- **AIM OF THE EXERCISE**: In the entries below, find the line with "(placed l data) s" and the line with "let ms := [Config.romMeasure]"; give again those lines and every line between them, exactly.

- **SOURCE INFORMATION**:

/-- A teff core performs a command: the state after, and STATUS (R305, R306). -/
def teffCommand (cl op : Nat) (blk : Block) (s : State) : State × Nat :=
  let t := getTeff s cl
  let i := blkArg blk 18 2
  if op = 0x31 then onRecord t blk s (setTeff cl (walkRecord i t) s)
  else if op = 0x32 then onRecord t blk s (refuseRecord cl i s)
  else if op = 0x33 then onGeneration t blk s (setTeff cl (replayTeff t) s)
  else if op = 0x34 then onGeneration t blk s (setTeff cl (flushTeff t) s)
  else if op = 0x35 then
    (dropClusterTlb cl (inRange (BitVec.ofNat 16 (blkArg blk 8 2)) (blkArg blk 24 8) (blkArg blk 24 8 + blkArg blk 32 8)) s, 0)
  else (s, 0)

/-! ## Counters, telemetry, attestation (R405, R421, R423, R424) -/

/-- The core that a physical core's counters are read from. -/
def counterCore (s : State) (p : CoreId) : Core := (coreOn s p).getD (getCore s p)

/-- The stop of a core on its ring (R9). -/
def stopOf (s : State) (p : CoreId) : RingStop :=
  ((s.fabric.rings.toList.getD (clusterIdx p) (Vector.replicate 8 RingStop.empty)).toList).getD (coreNumOf p / 2) RingStop.empty

/-- READ_COUNTERS' data: the event words, the ring counts of the core's stop in both directions, the HBM counts. -/
def counterData (s : State) (p : CoreId) : List Byte :=
  let ws := (counterCore s p).events.toList ++ (stopOf s p).cw.counts.toList ++ (stopOf s p).acw.counts.toList ++
    (s.hbmErr.toList.map fun e => [e.1, e.2]).flatten
  (ws.map fun w => natToBytes 8 w.toNat).flatten

/-- R405, R423 -/
def execReadCounters (v : CmdVer) (core : CoreId) (s : State) : Outc :=
  command 0x40 (verBlock v) s fun s1 =>
    if 1024 ≤ core.toNat ∨ !isComputeCore core then stRefused s1
    else commandTo core 0x40 (verBlock v) s1

/-- The bytes that a command's answer brings, and the host buffer for which they are. -/
def commandData (s : State) (m : Msg) (op : Nat) (blk : Block) : Option Nat × List Byte :=
  if op = 0x30 then (hostBuf (blkArg blk 8 8) 8200, bufferBytes (getTeff s (clusterIdx m.dst)))
  else if op = 0x40 then (none, counterData s m.dst)
  else (none, [])

/-- A host command reaches the party that performs it, and its answer leaves (R404, R405, R423, R428). -/
def performCommand (m : Msg) (op : Nat) (blk : Block) (s : State) : State :=
  let d := commandData s m op blk
  let r := if coreNumOf m.dst = 16 then teffCommand (clusterIdx m.dst) op blk (performed m s) else (performed m s, 0)
  respond m (.commanded op blk r.2 d.1 d.2) r.1

/-- An answer of INVALIDATE: with the last one what has translated through the entries is performed, and the command is complete
(R306). -/
def invalidated (blk : Block) (s : State) : State :=
  if s.net.any fun m => ofCommand m.body then s
  else
    let va := blkArg blk 24 8
    answerCmdBox 0x35 blk 0 (invalidateRange (BitVec.ofNat 16 (blkArg blk 8 2)) va (va + blkArg blk 32 8) s)

/-- A command's answer reaches its service core: what it brings is written, and then STATUS (R420). -/
def takeCommanded (op : Nat) (blk : Block) (status : Nat) (buf : Option Nat) (data : List Byte) (s : State) : State :=
  if op = 0x35 then invalidated blk s
  else answerCmdBox op blk status (match buf with
    | some l => hostWrite (placed l data) s
    | none => { s with hostOut := data })

/-- A host command, or an answer of one, at its destination may be performed. -/
def commandDue (s : State) (m : Msg) : Bool := ofCommand m.body && isHere m && firstOf s m

/-- The message of a number, a host command or an answer of one, is performed. -/
def takeCommand (i : Nat) (s : State) : State :=
  match s.net.find? (fun m => m.id == i) with
  | none => s
  | some m =>
    if !commandDue s m then s
    else match m.body with
      | .command op blk => performCommand m op blk s
      | .commanded op blk status buf data => takeCommanded op blk status buf data (performed m s)
      | _ => s

/-- R424: power, junction temperatures, cycles withheld. -/
def execTelemetry (v : CmdVer) (s : State) : Outc :=
  command 0x41 (verBlock v) s fun s1 =>
    let data := natToBytes 8 s1.power.window ++ (s1.power.temps.toList.map fun t => natToBytes 2 t.toNat).flatten ++
      natToBytes 8 s1.power.withheld.toNat
    stDone { s1 with hostOut := data }

/-- Bytes 0 to 327 of a report (R421). -/
def reportBytes (s : State) (nonce : List Byte) (who : Nat) : List Byte :=
  let plan := match findCtx s who with
    | some x => x.measure
    | none => 0
  let ms := [Config.romMeasure] ++ s.boot.digests.toList ++ [plan]
  nonce ++ natToBytes 8 s.cfg.identity.toNat ++ [s.cfg.position, BitVec.ofNat 8 who] ++ natToBytes 6 0 ++
    (ms.map fun m => octets 48 m.toNat).flatten ++ (s.boot.seqs.toList.map fun q => natToBytes 8 q.toNat).flatten

/-- A whole report of 424 bytes, signed. -/
def report (s : State) (nonce : List Byte) (who : Nat) : List Byte :=
  let r := reportBytes s nonce who
  r ++ octets 96 (ecdsaSign s.draws s.boot.identityKey (sha384 r)).toNat
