-- ==== Sys2Proof/Machine/Boot.lean ====
section
/-! DEFINITION. Bring-up, blobs, the partition configuration, and power (R403, R417 to R419, R424). What the bodies of blobs
hold where: log 10 and log 11. -/

namespace Sys2Proof.Machine

/-! ## Blobs (R418) -/

/-- n bytes of a blob at an offset, little-endian. -/
def blobNat (bs : List Byte) (off n : Nat) : Nat := bytesToNat ((bs.drop off).take n)

/-- A public key of 96 octets at an offset: its two coordinates, each big-endian (R2). -/
def blobKey (bs : List Byte) (off : Nat) : BitVec 768 := BitVec.ofNat 768 (octetsNat ((bs.drop off).take 96))

/-- The Horonabor root public key held in ROM (R418). -/
def rootKey : BitVec 768 := blobKey ((List.range 96).map Config.rootOctet) 0

/-- SEQ of a blob. -/
def blobSeq (bs : List Byte) : Word := BitVec.ofNat 64 (blobNat bs 16 8)

/-- The body of a blob. -/
def blobBody (bs : List Byte) : List Byte := (bs.drop 24).take (bs.length - 120)

/-- The signature of a blob verifies under a key. -/
def blobSigned (key : BitVec 768) (bs : List Byte) : Bool :=
  ecdsaOk key (sha384 (bs.take (bs.length - 96))) (BitVec.ofNat 768 (octetsNat (bs.drop (bs.length - 96))))

/-- A blob of a kind is accepted under a key and a recorded SEQ. -/
def blobOk (kind : Nat) (key : BitVec 768) (recorded : Word) (bs : List Byte) : Bool :=
  256 ≤ bs.length && bs.length ≤ 2 ^ 24 && blobNat bs 12 4 == bs.length && blobNat bs 0 4 == 0x424C4F42 &&
    blobNat bs 6 2 == 1 && blobNat bs 8 2 == kind && blobNat bs 10 2 == 0 && recorded.toNat ≤ (blobSeq bs).toNat &&
    blobSigned key bs

/-- The blob of a kind in the configuration flash. -/
def flashBlob (b : Boot) (kind : Nat) : Option (List Byte) := (b.flash.find? fun x => x.kind == kind).map (·.bytes)

/-- A verified blob is applied: measured, its SEQ kept, and the recorded SEQ raised where it is higher. -/
def noteBlob (kind : Nat) (bs : List Byte) (b : Boot) : Boot :=
  let i := kind - 1
  let q := blobSeq bs
  let old := b.recorded.toList.getD i 0
  { b with
    recorded := b.recorded.setIfInBounds i (if old.toNat < q.toNat then q else old)
    seqs := b.seqs.setIfInBounds i q
    digests := b.digests.setIfInBounds i (sha384 bs) }

/-- Verify the blob of a kind and go on, or fail at a step (R417). -/
def withBlob (step kind : Nat) (key : BitVec 768) (s : State) (k : List Byte → State → State) : State :=
  let fail := { s with boot := { s.boot with failed := some step } }
  match flashBlob s.boot kind with
  | none => fail
  | some bs =>
    if blobOk kind key (s.boot.recorded.toList.getD (kind - 1) 0) bs then k bs { s with boot := noteBlob kind bs s.boot }
    else fail

/-- A step has completed. -/
def stepDone (n : Nat) (s : State) : State := { s with boot := { s.boot with reached := n + 1 } }

/-! ## The partition configuration (R419) -/

/-- The configuration that a body fixes: multi-byte items are little-endian (R2); where
each lies and how wide the last two are is the model's choice (log 11). -/
def cfgOf (body : List Byte) : PartCfg where
  identity := BitVec.ofNat 64 (blobNat body Config.identityAt 8)
  position := BitVec.ofNat 8 (blobNat body Config.positionAt 1)
  routing := Vector.ofFn fun i => BitVec.ofNat 8 (blobNat body (Config.routingAt + i.val) 1)
  store := Vector.ofFn fun i => blobNat body (Config.storeAt + i.val) 1
  spare := BitVec.ofNat 384 (blobNat body Config.spareAt 48)
  powerLimit := blobNat body Config.powerAt 2

/-- A configuration keeps the limits of R419. -/
def cfgFits (c : PartCfg) : Bool :=
  c.routing.all (fun r => r.toNat < 8 || r == 0xFF) && c.store.all (· ≤ 16) && 600 ≤ c.powerLimit && c.powerLimit ≤ 2000

/-! ## Bring-up (R417) -/

/-- What this end of a Svailaet link sends at training: version 1.0, its partition and its position (R403). -/
def ownHello (s : State) : Hello := ⟨1, 0, s.cfg.identity, s.cfg.position⟩

/-- A peer with which the link runs: it offers major version 1 and names the same partition (R403). -/
def helloOk (s : State) (h : Hello) : Bool := h.major == 1 && h.partition == s.cfg.identity

/-- A port as training leaves it, with the peer that it has found. -/
def trained (s : State) (peer : Option Hello) : Port :=
  match peer with
  | none => Port.idle
  | some h => { Port.idle with up := helloOk s h, sentHello := some (ownHello s), peerHello := some h }

/-- The peer that a port finds at a training. -/
def foundPeer (n i : Nat) : Option Hello :=
  if Config.peerTrains n i then
    some ⟨Config.peerMajor n i, Config.peerMinor n i, Config.peerPartition n i, Config.peerPosition n i⟩
  else none

/-- Step 5: the Svailaet ports are trained. -/
def trainPorts (s : State) : State :=
  { s with fabric := { s.fabric with ports := Vector.ofFn fun (i : Fin 8) => trained s (foundPeer s.draws i.val) } }

/-- What a reset leaves of the state: the flash, memory, the key SRAM with its start-up pattern, and the model's own counters. -/
def restarted (s : State) : State :=
  { State.reset with
    mem := s.mem
    draws := s.draws
    inputs := s.inputs
    softErrors := s.softErrors
    msgs := s.msgs
    mailbox := s.mailbox
    boot := { State.reset.boot with
      flash := s.boot.flash
      recorded := s.boot.recorded
      keySram := Config.startPattern s.draws } }

/-- Step 0: the derivation register takes the start-up pattern. -/
def captureKey (s : State) : State := { s with boot := { s.boot with derivation := s.boot.keySram } }

/-- Step 1: SRAM, the key SRAM included, and HBM are cleared; host memory stays. -/
def clearAll (s : State) : State :=
  { s with
    mem := ⟨s.mem.bytes.filter fun p => isHostLoc p.1, []⟩
    struck := []
    boot := { s.boot with keySram := 0 } }

/-- Step 2: the identity blob. -/
def takeIdentity (bs : List Byte) (s : State) : State :=
  { s with boot := { s.boot with
      identityKey := Config.unwrapKey s.boot.derivation (blobBody bs)
      ownerKey := blobKey (blobBody bs) Config.ownerAt
      derivation := 0 } }

/-- Step 4: the configuration is applied, or the blob fails. -/
def takeConfig (old : Boot) (bs : List Byte) (s : State) (k : State → State) : State :=
  if cfgFits (cfgOf (blobBody bs)) then k { s with cfg := cfgOf (blobBody bs) }
  else { s with boot := { old with failed := some 4 } }

/-- The security core performs the next step (R417): nothing after step 6 or a failure. -/
def bootStep (s : State) : State :=
  if s.boot.failed.isSome then s
  else match s.boot.reached with
    | 0 => stepDone 0 (captureKey s)
    | 1 => stepDone 1 (clearAll s)
    | 2 => withBlob 2 1 rootKey s fun bs s1 => stepDone 2 (takeIdentity bs s1)
    | 3 => withBlob 3 2 rootKey s fun _ s1 => stepDone 3 s1
    | 4 => withBlob 4 3 s.boot.ownerKey s fun bs s1 => takeConfig s.boot bs s1 (stepDone 4)
    | 5 => stepDone 5 (trainPorts s)
    | 6 => stepDone 6 s
    | _ => s

/-- Bring-up has a step to perform. -/
def bootDue (s : State) : Bool := s.boot.failed.isNone && s.boot.reached < 7

/-- R417: the steps of bring-up follow one by one. -/
def execPackageReset (s : State) : Outc := .next (restarted s)

/-! ## Power (R424) -/

/-- R424: a junction at 110 °C resets the package, and every context is lost. -/
def execThermalReset (s : State) : Outc := .next (restarted s)

/-- A temperature of 110 °C, in the unit of R424. -/
def tooHot (t : BitVec 16) : Bool := 1100 ≤ t.toNat

/-- R424: a window of 1 ms ends. What exceeds the limit is withheld; the power is at or below the limit. A junction that has reached
110 °C resets the package. -/
def execPowerWindow (s : State) : Outc :=
  let demand := ((List.range 17).map (Config.windowEnergy s.draws)).sum
  let limit := 1000 * s.cfg.powerLimit
  let temps := Vector.ofFn fun (i : Fin 17) => Config.temperature s.draws i.val
  if temps.any tooHot then .next (restarted s)
  else .next { s with power := {
    window := min demand limit
    withheld := if limit < demand then s.power.withheld + BitVec.ofNat 64 (Config.windowEnergy s.draws 17) else s.power.withheld
    temps := temps } }

end Sys2Proof.Machine
end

- **TASK OUTPUT**:
    | some l => hostWrite (placed l data) s
    | none => { s with hostOut := data })

/-- A host command, or an answer of one, at its destination may be performed. -/
def commandDue (s : State) (m : Msg) : Bool := ofCommand m.body && isHere m && firstOf s m

/-- The message of a number, a host command or an answer of one, is performed. -/
def takeCommand (i : Nat) (s : State) : State :=
  match s.net.find? (fun m => m.id == i) with
  | none => s
  | some m =>
    if !commandDue s m then s
    else match m.body with
      | .command op blk => performCommand m op blk s
      | .commanded op blk status buf data => takeCommanded op blk status buf data (performed m s)
      | _ => s

/-- R424: power, junction temperatures, cycles withheld. -/
def execTelemetry (v : CmdVer) (s : State) : Outc :=
  command 0x41 (verBlock v) s fun s1 =>
    let data := natToBytes 8 s1.power.window ++ (s1.power.temps.toList.map fun t => natToBytes 2 t.toNat).flatten ++
      natToBytes 8 s1.power.withheld.toNat
    stDone { s1 with hostOut := data }

/-- Bytes 0 to 327 of a report (R421). -/
def reportBytes (s : State) (nonce : List Byte) (who : Nat) : List Byte :=
  let plan := match findCtx s who with
    | some x => x.measure
    | none => 0
  let ms := [Config.romMeasure] ++ s.boot.digests.toList ++ [plan]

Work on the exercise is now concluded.